This sounds like a rule made up for detecting and removing outliers. Rather than talk about how to apply the procedure and what to say is an acceptable range I would rather explain why this is does not have a good statistical basis.

If your data is normally distributed the 2 sigma rule at the first step will through out 5% of the data which are perfectly valid. Observations that are very far from the mean, say 4 to 6 standard deviations or more away, are not likely to be seen in a random sample and so there could be reason to suspect that these "outliers" might be incorrect observations. But automatic removal is not a reasonable thing to do. Extreme values can occur and be valid.

If you do what the method says at the first stage and the observations you remove are balanced among very high and low values the mean will probably not change much but the standard deviation could be considerably reduced. On the other hand if the observations removed are mostly from one side then the removal will shift the mean and create skewness (if the original data were close to being symmetric). The standard deviation would also decrease.

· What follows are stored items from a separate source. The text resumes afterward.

-- ==== Sys2Proof/Safety.lean ====
section
/-! DEFINITION. What counts as a safe run, in the terms the statements use: what a completed primitive and a taken
error leave behind (with all that they leave unchanged), when the fault is due, and which states are consistent. -/

namespace Sys2Proof.Machine

/-- R136 as the spec words it: during a CRT-mode `sign` the fault needs its branch's state. -/
def FaultGate (s : State) : Prop :=
  s.busy = true → s.signActive = true → s.signMode ≠ .noncrt →
    (s.faultBranch = .branchP ∧ s.phase = .expBranch1) ∨ (s.faultBranch = .branchQ ∧ s.phase = .expBranch2)

/-- R135 read before the cycle completes: the completion will bring `CLOCK` to a nonzero `FAULT_CYCLE`, no fault has
fired since reset, and the gate is open. -/
def FaultDue (s : State) : Prop :=
  s.faultCycle ≠ 0#64 ∧ s.clock + 1#64 = s.faultCycle ∧ s.faultFired = false ∧ FaultGate s

/-- The host-written CSRs are the same. -/
def SameConfig (s t : State) : Prop :=
  t.faultCycle = s.faultCycle ∧ t.faultBranch = s.faultBranch ∧ t.configBw = s.configBw ∧
    t.configXbit = s.configXbit

/-- The error flags and the error record are the same. -/
def SameErrors (s t : State) : Prop :=
  t.errIllegal = s.errIllegal ∧ t.errModZero = s.errModZero ∧ t.errSeq = s.errSeq ∧ t.errCsr = s.errCsr ∧
    t.errInfo = s.errInfo

/-- The fault controller's record is the same. -/
def SameFaultRecord (s t : State) : Prop := t.faultFired = s.faultFired ∧ t.faultInfo = s.faultInfo

/-- The signing flags are the same. -/
def SameSigning (s t : State) : Prop :=
  t.signActive = s.signActive ∧ t.signMode = s.signMode ∧ t.faultDetected = s.faultDetected

/-- The control position is the same: `STATE`, `BUSY` with `seq` and `mctx`, and the host's side. -/
def SameControl (s t : State) : Prop :=
  t.phase = s.phase ∧ t.running = s.running ∧ t.pending = s.pending ∧ t.replies = s.replies

/-- Every register is the same. -/
def SameRegs (s t : State) : Prop := ∀ r : Reg, t.reg r = s.reg r

/-- Every element the spec gives the engine is the same; the host's list and the model's own records may differ. -/
def SameEngine (s t : State) : Prop :=
  SameRegs s t ∧ t.clock = s.clock ∧ t.nonInv = s.nonInv ∧ SameConfig s t ∧ SameErrors s t ∧
    SameFaultRecord s t ∧ SameSigning s t ∧ t.phase = s.phase ∧ t.running = s.running

/-- A primitive with result `v` has completed on `rd` (R131, R134 to R137, R139). Its frame: every other register,
the configuration, the errors, the signing flags and the control position are unchanged. `NONINV` is left to the
statement that uses this. -/
structure Retired (s t : State) (nc : Bool) (rd : Reg) (v : Nat) : Prop where
  others : ∀ r : Reg, r ≠ rd → t.reg r = s.reg r
  config : SameConfig s t
  errors : SameErrors s t
  signing : SameSigning s t
  control : SameControl s t
  uncounted : nc = true → t.val rd = v ∧ t.clock = s.clock ∧ SameFaultRecord s t
  counted : nc = false → t.clock = s.clock + 1#64
  quiet : nc = false → ¬ FaultDue s → t.val rd = v ∧ SameFaultRecord s t
  faulted : nc = false → FaultDue s → t.faultFired = true ∧
    ∃ b : Nat, b < s.bitLength ∧ t.val rd = v ^^^ 2 ^ b ∧ t.faultInfo = ⟨BitVec.ofNat 10 b, rd⟩

/-- An error has been taken as R252 says, and nothing else has changed: no register, no `NONINV`, no `CLOCK`, no
fault (R252, R260). -/
structure ErrorTaken (s t : State) (cause : ErrorCause) (info : BitVec 32) : Prop where
  illegalBit : t.errIllegal = (s.errIllegal || cause == .illegal)
  modZeroBit : t.errModZero = (s.errModZero || cause == .modZero)
  seqBit : t.errSeq = (s.errSeq || cause == .seq)
  csrBit : t.errCsr = (s.errCsr || cause == .csr)
  first : s.errInfo.cause = none → t.errInfo = ⟨some cause, info⟩
  later : s.errInfo.cause ≠ none → t.errInfo = s.errInfo
  halt : cause = .illegal ∨ cause = .modZero → t.phase = .halted ∧ t.running = none
  refusal : cause = .seq ∨ cause = .csr → t.phase = s.phase ∧ t.running = s.running
  regs : SameRegs s t
  clock : t.clock = s.clock
  nonInv : t.nonInv = s.nonInv
  config : SameConfig s t
  fault : SameFaultRecord s t
  signing : SameSigning s t
  host : t.pending = s.pending ∧ t.replies = s.replies

/-- The scan widths that `CONFIG` can give (R44, R195). -/
def LegalWidth (k : Nat) : Prop := k = 512 ∨ k = 513 ∨ k = 1024 ∨ k = 1025

/-- `STATE` and the signing flags agree with the running macro (R191, R210, R223): a `modexp` runs in LOAD_OPERANDS
outside any `sign`; a `sign` shows the state of the stage of its last completed micro-op, and before its first one
the state it was issued in. -/
def PhaseAgrees (s : State) (r : Running) : Prop :=
  match r.mctx with
  | .modexp _ _ _ _ _ => s.phase = .loadOperands ∧ s.signActive = false
  | .sign mode k =>
    s.signActive = true ∧ s.signMode = mode ∧
      (r.seq = 0 → s.phase = .init ∨ s.phase = .loadOperands) ∧
      (r.seq ≠ 0 → ∃ g off, locate k (stages r.mctx) (r.seq - 1) = some (g, off) ∧ g.enters = some s.phase)

/-- The states a run can reach obey these. -/
structure Consistent (s : State) : Prop where
  /-- A running macro's position lies inside its expansion, with a width of `CONFIG` and the state of its stage. -/
  running : ∀ r, s.running = some r → r.seq < r.mctx.total ∧ LegalWidth r.mctx.width ∧ PhaseAgrees s r
  /-- Between macros `STATE` is INIT, LOAD_OPERANDS or terminal. -/
  idle : s.running = none → s.phase = .init ∨ s.phase = .loadOperands ∨ s.phase.terminal = true
  /-- At most one `sign` an invocation: once issued, it runs or the state is terminal (R210). -/
  signed : s.signActive = true → s.phase.terminal = true ∨ ∃ mode k n, s.running = some ⟨.sign mode k, n⟩
  /-- DONE is the end of a `sign`. -/
  done : s.phase = .done → s.signActive = true
  /-- The state FAULT_DETECTED and the flag stand together (R221). -/
  detected : s.phase = .faultDetected ↔ s.faultDetected = true
  /-- HALTED stands with exactly the halting errors (R250, R252). -/
  halted : s.phase = .halted ↔ (s.errIllegal = true ∨ s.errModZero = true)
  /-- `ERR_INFO` is empty exactly while no error bit is set (R252). -/
  noError : s.errInfo.cause = none ↔
    (s.errIllegal = false ∧ s.errModZero = false ∧ s.errSeq = false ∧ s.errCsr = false)
  /-- `FAULT_INFO` holds its reset value until the fault fires (R46). -/
  noFault : s.faultFired = false → s.faultInfo = ⟨0#10, 0⟩
  /-- In INIT nothing has executed since reset (R49). -/
  fresh : s.phase = .init → SameRegs State.reset s ∧ s.clock = 0#64 ∧ s.nonInv = false ∧ s.faultFired = false

/-- The host gives no command, so that a running macro is alone with its engine steps. -/
def HostIdle (s : State) : Prop := s.pending = []

/-- The step accepts no `RESET`: where one is the oldest command, a macro runs and the `RESET` has not arrived yet. -/
def AcceptsNoReset (s : State) : Prop :=
  ∀ c rest, s.pending = c :: rest → c.command = .reset → s.busy = true ∧ c.wait ≠ 0

/-- The step accepts no command at all: there is none, or a macro runs and the oldest one is a held `ISSUE` or
`CSR_WRITE` (R74) or has not arrived yet. With a macro running, such a step is the engine's. -/
def AcceptsNothing (s : State) : Prop :=
  ∀ c rest, s.pending = c :: rest → s.busy = true ∧
    (c.wait ≠ 0 ∨ (∃ w imm, c.command = .issue w imm) ∨ (∃ addr value, c.command = .csrWrite addr value))

/-- No fault fires in the next `n` cycle completions: injection is disabled, or the fault has already fired, or
`CLOCK` does not reach `FAULT_CYCLE` among them (R135). -/
def NoFaultWithin (s : State) (n : Nat) : Prop :=
  s.faultCycle = 0#64 ∨ s.faultFired = true ∨
    ∀ j : Nat, 0 < j → j ≤ n → s.clock + BitVec.ofNat 64 j ≠ s.faultCycle

/-- The cycles of a macro that no error and no detection ends early (R195, R225). -/
def cyclesOf : MacroContext → Nat
  | .modexp _ _ _ _ k => 1 + 2 * k
  | .sign .noncrt k => 1 + 2 * k
  | .sign .crtDirect k => 13 + 4 * k
  | .sign .crtShamir k => 22 + 4 * k

/-! ## The expansions as the spec prints them

Positions are those of R195 and R225, listings are the words of the spec's tables. Nothing here uses the model's own
stages. -/

/-- R192, R193: `i` is micro-op number `off` of `EXP(rd, ra, rb, rm)`: the copy of ONE, then for each `j < K` the
squaring and the multiply, the multiplier chosen by bit `K - 1 - j` of the exponent register as it stands in `s`. -/
def ExpListing (s : State) (rd ra rb rm : Reg) (k off : Nat) (i : Instr) : Prop :=
  (off = 0 ∧ i = .copy false rd Reg.ONE) ∨
  (∃ j, j < k ∧ off = 2 * j + 1 ∧ i = .mulMod false rd rd rd rm) ∨
  (∃ j, j < k ∧ off = 2 * j + 2 ∧
    i = .mulMod false rd rd (if (s.reg rb).getLsbD (k - 1 - j) then ra else Reg.ONE) rm)

/-- `i` is what row `off` of a printed table of words spells. -/
def WordListing (words : List InstrWord) (off : Nat) (i : Instr) : Prop :=
  ∃ w, words[off]? = some w ∧ decode w (Word.ofNat 0) = .instr i

/-- The words of R215. -/
def prepDirectWords : List InstrWord := [0x20605200#32, 0x40730600#32, 0x20615200#32, 0x40830600#32]

/-- The words of R219. -/
def prepShamirWords : List InstrWord :=
  [0x3090E200#32, 0x30A1E200#32, 0x20605200#32, 0x20FE5200#32, 0x3066F200#32, 0x40730600#32, 0x20615200#32,
   0x3066F200#32, 0x40830600#32]

/-- The words of R220. -/
def checkWords : List InstrWord := [0x406C0E00#32, 0x40FD0E00#32]

/-- The words of R222. -/
def deriveWords : List InstrWord := [0x40CC0000#32, 0x40DD0100#32]

/-- The words of R217. -/
def combineWords : List InstrWord :=
  [0x60900100#32, 0x60A10000#32, 0x306D9200#32, 0x30660200#32, 0x30FCA200#32, 0x30FF1200#32, 0x10B6F200#32]

/-- R213, R214, R218 with the positions of R225: micro-op number `n` of a `sign` is micro-op number `off` of the stage
whose state is `p`, and it is `i`. -/
def SignListing (s : State) (mode : SignMode) (k n off : Nat) (p : Phase) (i : Instr) : Prop :=
  match mode with
  | .noncrt => n = off ∧ p = .expBranch1 ∧ ExpListing s Reg.C Reg.M Reg.D Reg.N k off i
  | .crtDirect =>
    (n = off ∧ p = .loadOperands ∧ WordListing prepDirectWords off i) ∨
    (n = 4 + off ∧ p = .expBranch1 ∧ ExpListing s Reg.POW Reg.M Reg.A Reg.P k off i) ∨
    (n = 5 + 2 * k + off ∧ p = .expBranch2 ∧ ExpListing s Reg.POW2 Reg.M Reg.B Reg.Q k off i) ∨
    (n = 6 + 4 * k + off ∧ p = .combine ∧ WordListing combineWords off i)
  | .crtShamir =>
    (n = off ∧ p = .loadOperands ∧ WordListing prepShamirWords off i) ∨
    (n = 9 + off ∧ p = .expBranch1 ∧ ExpListing s Reg.POW Reg.M Reg.A Reg.X k off i) ∨
    (n = 10 + 2 * k + off ∧ p = .expBranch2 ∧ ExpListing s Reg.POW2 Reg.M Reg.B Reg.Y k off i) ∨
    (n = 11 + 4 * k + off ∧ p = .consistencyCheck ∧ WordListing checkWords off i) ∨
    (n = 13 + 4 * k + off ∧ p = .combine ∧ WordListing (deriveWords ++ combineWords) off i)

/-- R213, R214, R218, R220, R221, R228: how the step of micro-op number `n` of a `sign` ends, `u` being what the
micro-op left: as the error left it, in FAULT_DETECTED on a mismatch of the check, in DONE after the last micro-op,
or at the next one. -/
def SignStepEnds (mode : SignMode) (k n : Nat) (u t : State) : Prop :=
  if u.running = none then t.phase = u.phase ∧ t.running = none ∧ t.faultDetected = u.faultDetected
  else if mode = .crtShamir ∧ n = 12 + 4 * k ∧ u.reg Reg.SCRATCH1 ≠ u.reg Reg.SCRATCH2 then
    t.phase = .faultDetected ∧ t.running = none ∧ t.faultDetected = true
  else if n + 1 = cyclesOf (.sign mode k) then
    t.phase = .done ∧ t.running = none ∧ t.faultDetected = u.faultDetected
  else t.phase = u.phase ∧ t.running = some ⟨.sign mode k, n + 1⟩ ∧ t.faultDetected = u.faultDetected

/-- R211: the registers that no CRT mode writes. -/
def SameCrtInputs (s t : State) : Prop :=
  ∀ x ∈ [Reg.P, Reg.Q, Reg.N, Reg.D, Reg.M, Reg.ONE, Reg.T], t.reg x = s.reg x

/-- Every element of the engine at the reset value of R291. -/
structure AtReset (s : State) : Prop where
  regs : ∀ r : Reg, s.val r = 0
  clock : s.clock = 0#64
  faultCycle : s.faultCycle = 0#64
  faultBranch : s.faultBranch = .none
  config : s.configBw = false ∧ s.configXbit = false
  phase : s.phase = .init
  busy : s.busy = false
  flags : s.faultFired = false ∧ s.faultDetected = false ∧ s.nonInv = false
  errors : s.errIllegal = false ∧ s.errModZero = false ∧ s.errSeq = false ∧ s.errCsr = false
  signing : s.signActive = false ∧ s.signMode = .noncrt
  faultInfo : s.faultInfo = ⟨0#10, 0⟩
  errInfo : s.errInfo = ⟨none, 0#32⟩

end Sys2Proof.Machine
end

To answer your question, if you follow the procedure the rule does tell you to exclude only observations outside the interval [-1, 20.2] and so you would exclude only the value 22.2. Changing units will multiply all values by a constant c. If on the original scale the mean is m and the standard deviation is s the mean will be cm and the standard deviation cs. So the ratio mean/standard deviation does not change and the points removed at each stage using this procedure will be the same.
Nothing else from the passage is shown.